Arikawa was apparently inspired by a 1954 Statement on Intellectual Freedom in Libraries issued by the Japan Library Association in which Japanese libraries collectively noted the purpose of libraries, the freedoms they have, and their opposition of censorship as well as their intent to protect their freedoms if they are ever imperiled.
With its set up, Library Wars: Love & War specifically focuses on twenty-two year old Iku Kasahara, who dreamed of joining the defense force after a favorite book was saved from confiscation by one of their soldiers when she was a child. Now a fledgling recruit, she’s struggling to do well with her coursework and regularly finds herself in trouble with her drill instructor Atsushi Dojo.

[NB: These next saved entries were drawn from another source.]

/-- What a motor channel measures in 1 ms: the codes of the bus voltage and of the auxiliary input (R791), and the PWM periods that ended in
it (R786–R790). -/
structure MotorIn where
  vbus : Fin 4096
  aux : Fin 4096
  periods : List PwmIn
  deriving DecidableEq, Repr
/-- A frame on a UART line (R849–R854): samples 7, 8 and 9 of each of its bits, from the start bit on, and how long the line was
idle before it, in ns. -/
structure UartFrame where
  bits : List (BitVec 3)
  idle : Nat
  deriving DecidableEq, Repr

/-- An attempt of an I²C transaction on the bus (R856–R859): a NACK, a lost arbitration, the longest time that a target held SCL low,
in ms, the bytes read, the PEC byte read, and whether SDA stays low after the recovery. -/
structure I2cEnd where
  nack : Bool
  arb : Bool
  low : Nat
  data : List Byte
  pec : Byte
  sdaLow : Bool
  deriving DecidableEq, Repr

/-- The 10 MHz samples of the index line of an encoder. -/
structure QepIndexIn where
  qep : Fin 4
  samples : List Bool
  deriving DecidableEq, Repr

/-- SPIM1_RDY low in a transfer: for how many µs, and the bytes received before. -/
structure RdyLow where
  us : Nat
  data : List Byte
  deriving DecidableEq, Repr

/-- The idle line of a UART: for how long, in ns. -/
structure UartIdle where
  uart : Fin 4
  ns : Nat
  deriving DecidableEq, Repr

Of course, being a shojo series, there are hints of romance between Kasahara and her instructor, and that he is probably the one who saved her book years ago (of course, that also brings up an interesting age dynamic though he is supposed to only be twenty-six…).
I’ve only read the first volume of the series so it’s hard to know where it will all go, but the setup is interesting enough that I had to try it and I certainly enjoyed the first volume. I could do without the comedic stuff (never a big fan of), but it sticks enough with the action, intrigue, and romance so far to be tolerable. I have more volumes on the way and look forward to seeing how it goes.
In case you didn’t notice the trend yet, Library Wars: Love & War is also from Viz Media (easily the most represented company in my collection). The series finished in Japan in December and spans 15 volumes. Viz Media has kept up with the releases pretty well so 14 are available here, with the last one on preorder for April 5th release. It’s available in paperback, eBook, and comiXology.